On 27 April 1939, the Minister of Justice (Rodrigues Júnior) reported to the Minister of Public Works that jails in central Lisbon, Porto and Coimbra (even after improvised adaptations) were insufficient to accommodate the population incarcerated. There were hygiene and comfort issues at all the institutions. An example of this was at the Mónicas, with could house 200 prisoners, but was occupied by 294. It was necessary to finish the Colónia Penitenciária de Alcoentre (Alcoentre Penitentiary Colony). A similar report was issued on 7 July 1939 by the CCP for the Ministry of Public Works that covered the condition of Portuguese prisons and stating the imperative of executing the 1936 Prison Reform. It detailed the nature, number, capacity and situation of many prisons, and the Minister approved a plan for constructing new institutions - the first Plano das Construções Prisionais (Prison Construction Plan), published on 24 May 1941. This described the function and installation of these establishments, and constituted an important snapshot of the situation in 1939. It further established an obligatory authorization, by the Minister of Public Works and Communication (through the Commission for Prison Construction), to construct new buildings or reconstruct existing ones.

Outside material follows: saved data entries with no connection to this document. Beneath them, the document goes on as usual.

/-- A store whose page is not mapped, one whose page is, and one to a granule in error. -/
theorem witness_StoreFaults :
    let p : PStore := ⟨6, 3, [(0x10008, none, [1, 2, 3, 4, 5, 6, 7, 8])], none⟩
    let s := one cStore
    s.findCtx 1 = some cStore ∧ cStore.stores.find? (·.id == 6) = some p ∧ (p.elems ≠ [] ∨ p.fault = none) ∧
    ({ p with elems := [], fault := some (0x10008, false) } : PStore).fault = some (0x10008, false) ∧
    cStore.storesBefore 3 (locOf 0x10008 none) 8 = false ∧ cStore.loadsBefore 3 (locOf 0x10008 none) 8 = false ∧
    cStore.strongBefore 3 (locOf 0x10008 none) 8 = false ∧ recalled s 1 3 (s.regionOf cStore).asid 0x10008 8 = false ∧
    (match resolve s 1 (.ord (homeDie 0x10008)) 0x10008 8 .w, resolve (mapped cStore) 1 (.ord (homeDie 0x10008)) 0x10008 8 .w with
      | (.error (.poison _), _), _ => false
      | (.error _, _), (.ok key, s1) => key == 0x50008 && !pinned s1 key 8 && Memory.wf s1.mem
      | _, _ => false) = true ∧ pinned { mapped cStore with pins := [(7, 1, 0x50000)] } 0x50008 8 = true ∧
    (match resolve { mapped cStore with poison := [0x50008 / 8] } 1 (.ord (homeDie 0x10009)) 0x10009 1 .w with
      | (.error (.poison _), _) => true
      | _ => false) = true := by decide +kernel

/-- A wait for register 5 since clock 100 under a limit of 256 clocks, at clock 356 and before it. -/
def cLimit : Ctx := { c0 with run := .parked, wlim := 1, wait := some ⟨.reg, 5, 100⟩ }

theorem witness_WaitLimits :
    let s : State := { one cLimit with clock := 356 }
    s.slotOf 1 = some 0 ∧ (s.slot 0).ctx = some cLimit ∧ s.host.dhalt = 0 ∧ (100 + (cLimit.wlim.extractLsb' 0 32).toNat * 256 ≤ s.clock) ∧
    CanTrap ({ s with cur := 0 } : State) cLimit { cause := 0x09, val := 5, epc := cLimit.pc } ∧
    (one cLimit).clock < 100 + (cLimit.wlim.extractLsb' 0 32).toNat * 256 ∧ (c0.wlim.extractLsb' 0 32).toNat = 0 := by
  unfold CanTrap; decide +kernel

/-- A stack at 0x20000 of region 7, whose page pool has one frame: its words stand at 0x10000, its list at 0x10100. -/
def sPool (left : Word) : State :=
  { withWords c0 [0x10040, left, 0, 0, 0, 0, 0, 0, 0x60000] with regions := [(7, { reg7 with rcb := ((reg7.rcb.set 14 0x20000).set 15 0x100010000).set 16 0x10000 })] }

theorem witness_PageGrowth : walk (sPool 1) 0 1 0x20000 = .none 4 ∧ (growthRegion (sPool 1) 1 0x20000).map (·.id) = some 7 ∧
    (asidRoot (sPool 1) 0 1).isSome = true ∧
    devKey (sPool 1) 1 (0x10000 + BitVec.ofNat 64 (64 * 0 + 8)) true = some 0x50008 ∧
    devKey (sPool 1) 1 (0x10000 + BitVec.ofNat 64 (64 * 0 + 8)) false = some 0x50008 ∧ Mem.num (sPool 0).mem 0x50008 8 = 0 ∧
    (match growthRegion (sPool 1) 1 0x20000 with
      | some r => (match takeFrame (sPool 1) r 0 with
        | (.ok f, s1) => f == 0x60000 && Mem.num s1.mem 0x50008 8 == 0
        | _ => false)
      | none => false) = true ∧ Memory.wf (sPool 1).mem = true ∧ growthRegion (one c0) 1 0x20000 = none ∧ walk (sPool 1) 0 1 0x10000 ≠ .none 4 := by
  decide +kernel

/-! The links of the Scaffold ports. -/

/-- Port 0 of the package at node 0, up, with a staged and an active key. -/
def pUp : Port := { link := .up, agen := 1, sgen := 2, arm := true, peer := true, txc := 5, rxc := 5, keyWords := [1, 2, 3, 4] }
def sPort (q : Port) : State := { one c0 with ports := (one c0).ports.set 0 q }

theorem witness_FlitSlots : (sPort pUp).port 0 = pUp ∧ pUp.link = .up ∧ ((one c0).port 0).link ≠ .up ∧
    (let f : Flit := ⟨true, 0, 3, true, Config.channel 4, 0, .keySwitch 2⟩
     f.intact = true ∧ f.rseq = pUp.rnext ∧ f.payload ≠ .idle ∧ pUp.arm = true ∧ pUp.sgen = 2 ∧ pUp.sgen ≠ 3 ∧ f.nak = true ∧ ¬64 ≤ pUp.naks + 1 ∧
      64 ≤ ({ pUp with naks := 63 } : Port).naks + 1) ∧
    (let w : Wire := ⟨0, 0, .control true⟩
     let q : Port := { pUp with replay := [(2, w)] ++ (3, w) :: [(4, w)] }
     q.queue = [] ∧ ∀ e ∈ [((2, w) : BitVec 12 × Wire)], e.1 ≠ 3) ∧ (5 : BitVec 12) ≠ pUp.rnext ∧ ((5 : BitVec 12) - pUp.rnext).toNat < 256 ∧
    pUp.early ≠ some 5 ∧ pUp.redo = false ∧ ({ pUp with redo := true } : Port).redo = true ∧ (sPort pUp).fabric.fenced = false ∧
    ({ pUp with arm := false } : Port).agen = 1 := by decide +kernel
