-- ==== Sys2Proof/Machine/BitPrimitives.lean ====
section
/-! DEFINITION. LZC and HSB (spec/40_bit_primitives.md). They read neither ROM (R38). -/

namespace Sys2Proof.Machine

/-- R35. -/
def evalLzc (x : Word32) : Except Fault Outputs := do
  let v ← requireNonzero x
  return .plain (BitVec.ofNat 64 (clz32 v).val)

/-- R36. -/
def evalHsb (x : Word32) : Except Fault Outputs := do
  let v ← requireNonzero x
  return .plain (BitVec.ofNat 64 (msb32 v).val)

/-- LZC X. -/
def execLzc (x : Word32) (s : State) : Host.Outcome State Fault Refusal :=
  conclude (encode (.lzc x)) (evalLzc x) s

/-- HSB X. -/
def execHsb (x : Word32) (s : State) : Host.Outcome State Fault Refusal :=
  conclude (encode (.hsb x)) (evalHsb x) s

end Sys2Proof.Machine
end

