-- ==== Sys2Proof/Machine/TableAccess.lean ====
section
/-! DEFINITION. The table accessors ROMT and ROMB (spec/41_threshold_rom.md). -/

namespace Sys2Proof.Machine

/-- R39: a word of `T`, zero-extended (R34). -/
def evalRomt (cfg : Config) (x : Word32) : Except Fault Outputs := do
  let i ← requireIndex 10 x
  let w ← memReadT cfg i
  return .plain (w.setWidth 64)

/-- R40: a word of `B`, all 64 bits (R34). -/
def evalRomb (cfg : Config) (x : Word32) : Except Fault Outputs := do
  let i ← requireIndex 32 x
  let w ← memReadB cfg i
  return .plain w

/-- ROMT X. -/
def execRomt (x : Word32) (s : State) : Host.Outcome State Fault Refusal :=
  conclude (encode (.romt x)) (evalRomt l10u x) s

/-- ROMB X. -/
def execRomb (x : Word32) (s : State) : Host.Outcome State Fault Refusal :=
  conclude (encode (.romb x)) (evalRomb l10u x) s

end Sys2Proof.Machine
end

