-- ==== Sys2Proof/Machine/Session.lean ====
section
/-! DEFINITION. The host's side (spec/70_reset_and_hazards.md R71): one evaluation as the host makes it, and a sequence of
them, which is all that a "program" of this unit is (95_test_vectors.md section 3). The commands are the host's, so they are
an argument here and no field of State (R7, R11; log 7). -/

namespace Sys2Proof.Machine

/-- One evaluation: the host presents a command and the unit evaluates it. -/
def evaluate (i : Instr) (s : State) : Host.Outcome State Fault Refusal :=
  step (s.present i)

/-- A sequence of evaluations: what the host samples at the end of each, in order, and the ports at the end. -/
def session : List Instr → State → Host.Outcome (List Sample × State) Fault Refusal
  | [], s => .next ([], s)
  | i :: rest, s =>
    match evaluate i s with
    | .next t =>
      match session rest t with
      | .next (seen, u) => .next (t.sample :: seen, u)
      | .fault f => .fault f
      | .refused r => .refused r
    | .fault f => .fault f
    | .refused r => .refused r

end Sys2Proof.Machine
end

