/-- R46: ILOG10.D counts the set bits of the shifted mask, which is the digit count of the smallest operand with the same
highest-set-bit index, and corrects that guess with one comparison. -/
def Obligations.Ilog10DCountsTheShiftedMask : Prop :=
  ∀ (x : Word32) (s : State),
    encode (.ilog10D x) = (3#3 ++ x : BitVec (3 + 32)) ∧
    dgaMaskWord = 0x09224892 ∧
    (x = 0 → evalInstr l10u (.ilog10D x) = .error .domainError ∧ signals (.ilog10D x) s 1) ∧
    (x ≠ 0 → ∃ h l g w c, IsTopBit x.toNat h ∧ l + h = 31 ∧ g = popcount32 (dgaMaskWord >>> l) ∧
      IsDigitCount (2 ^ h) g ∧ g ≤ 9 ∧ memReadT l10u g = .ok w ∧
      c = (if w.toNat < x.toNat then 1 else 0) ∧ g + c ≤ 9 ∧
      (c = 1 → h ∈ [3, 6, 9, 13, 16, 19, 23, 26, 29]) ∧
      exec (.ilog10D x) s = .next { s with
        rOut := BitVec.ofNat 64 (g + c), guessOut := BitVec.ofNat 4 g, corrOut := BitVec.ofNat 1 c, errOut := 0 })

/-- R47: ILOG10.Q scales the highest-set-bit index of `(X | 7) >> 1` by 5/16 and compares the original X. -/
def Obligations.Ilog10QScalesThePreparedIndex : Prop :=
  ∀ (x : Word32) (s : State),
    encode (.ilog10Q x) = (4#3 ++ x : BitVec (3 + 32)) ∧
    (x = 0 → evalInstr l10u (.ilog10Q x) = .error .domainError ∧ signals (.ilog10Q x) s 1) ∧
    (x ≠ 0 → ∃ h hq g w c, IsTopBit x.toNat h ∧ IsTopBit ((x ||| 7) >>> 1).toNat hq ∧
      hq = max h 2 - 1 ∧ 1 ≤ hq ∧ hq ≤ 30 ∧ g = 5 * hq / 16 ∧ g ≤ 9 ∧ memReadT l10u g = .ok w ∧
      c = (if w.toNat < x.toNat then 1 else 0) ∧ g + c ≤ 9 ∧
      (x.toNat ≤ 7 → hq = 1 ∧ g = 0 ∧ c = 0) ∧
      (16 ≤ x.toNat ∧ x.toNat ≤ 31 → hq = 3 ∧ g = 0 ∧ c = 1) ∧
      (2 ^ 31 ≤ x.toNat → hq = 30 ∧ g = 9 ∧ c = 0) ∧
      exec (.ilog10Q x) s = .next { s with
        rOut := BitVec.ofNat 64 (g + c), guessOut := BitVec.ofNat 4 g, corrOut := BitVec.ofNat 1 c, errOut := 0 })

/-- R48: ILOG10.L adds the bias word of the leading-zero count and keeps the upper half, with no guess and no comparison. -/
def Obligations.Ilog10LAddsTheBiasWord : Prop :=
  ∀ (x : Word32) (s : State),
    encode (.ilog10L x) = (5#3 ++ x : BitVec (3 + 32)) ∧
    (x = 0 → evalInstr l10u (.ilog10L x) = .error .domainError ∧ signals (.ilog10L x) s 1) ∧
    (x ≠ 0 → ∃ h l b, IsTopBit x.toNat h ∧ l + h = 31 ∧ memReadB l10u l = .ok b ∧
      x.toNat + b.toNat ≤ 0x9FFFFFFFF ∧ IsDigitCount x.toNat ((x.toNat + b.toNat) / 2 ^ 32) ∧
      exec (.ilog10L x) s = .next { s with
        rOut := BitVec.ofNat 64 ((x.toNat + b.toNat) / 2 ^ 32), guessOut := 0, corrOut := 0, errOut := 0 })
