-- ==== Sys2Proof/Tests/Slice0.lean ====
section
/-! SUPPORT. Tests of the model. Expected values come from the spec's own tables and worked examples; each comment names them.
The witnesses at the end meet the hypotheses of the statements in Certificates/Slice0/Obligations.lean. -/

namespace Sys2Proof.Tests

open Sys2Proof Sys2Proof.Machine

/-- The four outputs of an outcome: `err_out`, `r_out`, `guess_out`, `corr_out`. -/
def outputsOf : Host.Outcome State Fault Refusal → Option (Nat × Nat × Nat × Nat)
  | .next t => some (t.errOut.toNat, t.rOut.toNat, t.guessOut.toNat, t.corrOut.toNat)
  | .fault _ => none
  | .refused _ => none

/-- What the host samples of an outcome. -/
def sampleOf : Host.Outcome State Fault Refusal → Option Sample
  | .next t => some t.sample
  | .fault _ => none
  | .refused _ => none

/-- One command word, placed as the host places it, run from reset. -/
def run (w : Nat) : Host.Outcome State Fault Refusal :=
  step (State.reset.withFetchWord 40 w)

/-! ## Well-formedness: the one check is on the literal (30_encoding.md R32) -/

theorem test_wf_refuses_large_literal : (SourceCmd.mk .lzc 4294967296).wf = false := by decide
theorem test_wf_accepts_largest_literal : (SourceCmd.mk .lzc 4294967295).wf = true := by decide
theorem test_wf_holds_of_instructions : (Instr.romb 0xFFFFFFFF).wf = true := by decide

/-! ## Decoding: words written out from R27 and R28, op in bits 34:32 (95 section 2.8) -/

theorem test_decode_lzc : decodeCmd 0b00000000000000000000010011100001111 = .lzc 9999 := by decide
theorem test_decode_hsb : decodeCmd 0b00100000000000000000000000000000001 = .hsb 1 := by decide
theorem test_decode_ilog10W : decodeCmd 0b01000000000000000000000001111101000 = .ilog10W 1000 := by decide
theorem test_decode_ilog10D : decodeCmd 0b01100000000000000000000001111101000 = .ilog10D 1000 := by decide
theorem test_decode_ilog10Q : decodeCmd 0b10000000000000000000000001111101000 = .ilog10Q 1000 := by decide
theorem test_decode_ilog10L : decodeCmd 0b10100000000000000000000001111101000 = .ilog10L 1000 := by decide
theorem test_decode_romt : decodeCmd 0b11000000000000000000000000000001001 = .romt 9 := by decide
theorem test_decode_romb : decodeCmd 0b11111111111111111111111111111111111 = .romb 4294967295 := by decide
theorem test_decode_table_word : decodeTableWord 40 0x60000000A = some (.romt 10) := by decide
theorem test_decode_rejects_wide_number : decodeWord 0x800000000 = .error .notACommandWord := by decide
theorem test_encode_romb : encode (.romb 28) = 0x70000001C := by decide
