-- ==== Sys2Proof/Machine/Flags.lean ====
section
/-! DEFINITION. The status values of the block (10_state.md R28). No operation has a carry, overflow, zero or sign flag; what an
operation reports is a parse outcome, the bit `crc_ok`, or an exception code. Here are the checks that decide a standard handler's
exception code (R125 to R127, R134, R135), each as the condition under which it FAILS, and their order (R136). -/

namespace Sys2Proof.Machine

/-- R125: Data is shorter than the function's format needs. -/
def dataTooShort (needed : Nat) (data : List Byte) : Bool := decide (data.length < needed)

/-- R127: a read's count is above the limit, when limits are enforced. -/
def countAboveLimit (p : Params) (limit : Nat) (count : Word) : Bool :=
  match p.countLimits with
  | .enforceUpper => decide (limit < count.toNat)
  | .none         => false

/-- R126, R71: `zext_32(start) + zext_32(count) > 65536`. The sum of two 16-bit values does not wrap in 32 bits. -/
def rangePassesEnd (start : Word) (count : Nat) : Bool := decide (Config.addrSpaceSize < start.toNat + count)

/-- R134: a write-multiple-coils payload has fewer than `ceil(count/8)` bytes. -/
def coilsPayloadShort (count : Word) (payload : List Byte) : Bool := decide (payload.length < ceilDiv8 count.toNat)

/-- R135: a write-multiple-registers payload has not exactly `2·count` bytes, computed without wrap. -/
def registersPayloadWrong (count : Word) (payload : List Byte) : Bool := payload.length != 2 * count.toNat

/-- R136, checks (1) to (3) of a read, in order: the exception code of the first that fails, or Success. -/
def readCheck (p : Params) (limit : Nat) (data : List Byte) : Byte :=
  if dataTooShort 4 data then excIllegalDataValue
  else if countAboveLimit p limit (opCount data) then excIllegalDataValue
  else if rangePassesEnd (opRegister data) (opCount data).toNat then excIllegalDataAddress
  else excSuccess

/-- R136, check (1) of a single write; the address check always passes (R126). -/
def singleWriteCheck (data : List Byte) : Byte :=
  if dataTooShort 4 data then excIllegalDataValue else excSuccess

/-- R136, checks (1), (3) and (4) of write-multiple-coils, in order. -/
def coilsWriteCheck (data : List Byte) : Byte :=
  if dataTooShort 5 data then excIllegalDataValue
  else if rangePassesEnd (opRegister data) (opCount data).toNat then excIllegalDataAddress
  else if coilsPayloadShort (opCount data) (opPayload data) then excIllegalDataValue
  else excSuccess

/-- R136, checks (1), (3) and (4) of write-multiple-registers, in order. -/
def registersWriteCheck (data : List Byte) : Byte :=
  if dataTooShort 5 data then excIllegalDataValue
  else if rangePassesEnd (opRegister data) (opCount data).toNat then excIllegalDataAddress
  else if registersPayloadWrong (opCount data) (opPayload data) then excIllegalDataValue
  else excSuccess

end Sys2Proof.Machine
end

On 2 November 1941, the Director General of Buildings and National Monuments approved a proposal by Horácio Novais to work on the "historic" prisons of Caxias, Limoeiro, Mónicas, Monsanto and Alenquer, for 2,700 escudos. The Sub-Secretary of State for Public Works authorized 190,000 escudos from the coffers of the Conselho Administrativo das Cadeias Civis Centrais de Lisboa (Lisbon Central Civil Prison Administrative Council), in small installments, for urgent repairs at those prisons. Work at the Mónicas prison, a unique circumstance in the group, began on 31 July 1944. Yet, in 1953, the construction of the Cadeia Central de Mulheres in Tires, permitted that the prison population at the old convent be transferred from the old building. The building continued to be part of the Ministry of Justice, and would eventually function as a female block for the jail of Lisbon (one of three sections at the site), with space for 150 prisoners. The 2705 m2 space, that includes the old cloister (which was used as internal recreational space), includes bunks and isolation cells. On the first floor spaces were reconstructed to allow the operation of a daycare for prisoners, with a patio and terrace. Maria Branca dos Santos, more commonly referred to as "Dona" Branca (1902–1992), was one of the last female prisoners (known chiefly for maintaining a Ponzi scheme in Portugal between 1970 and 1984) to be housed at the famous convent.

In 2005, the jail was part of the Regime Aberto Voltado para o Exterior (Open Regime Aimed at the Exterior); RAVE was a program of the prison system of Lisbon, oriented at promoting post-prison acclimatisation.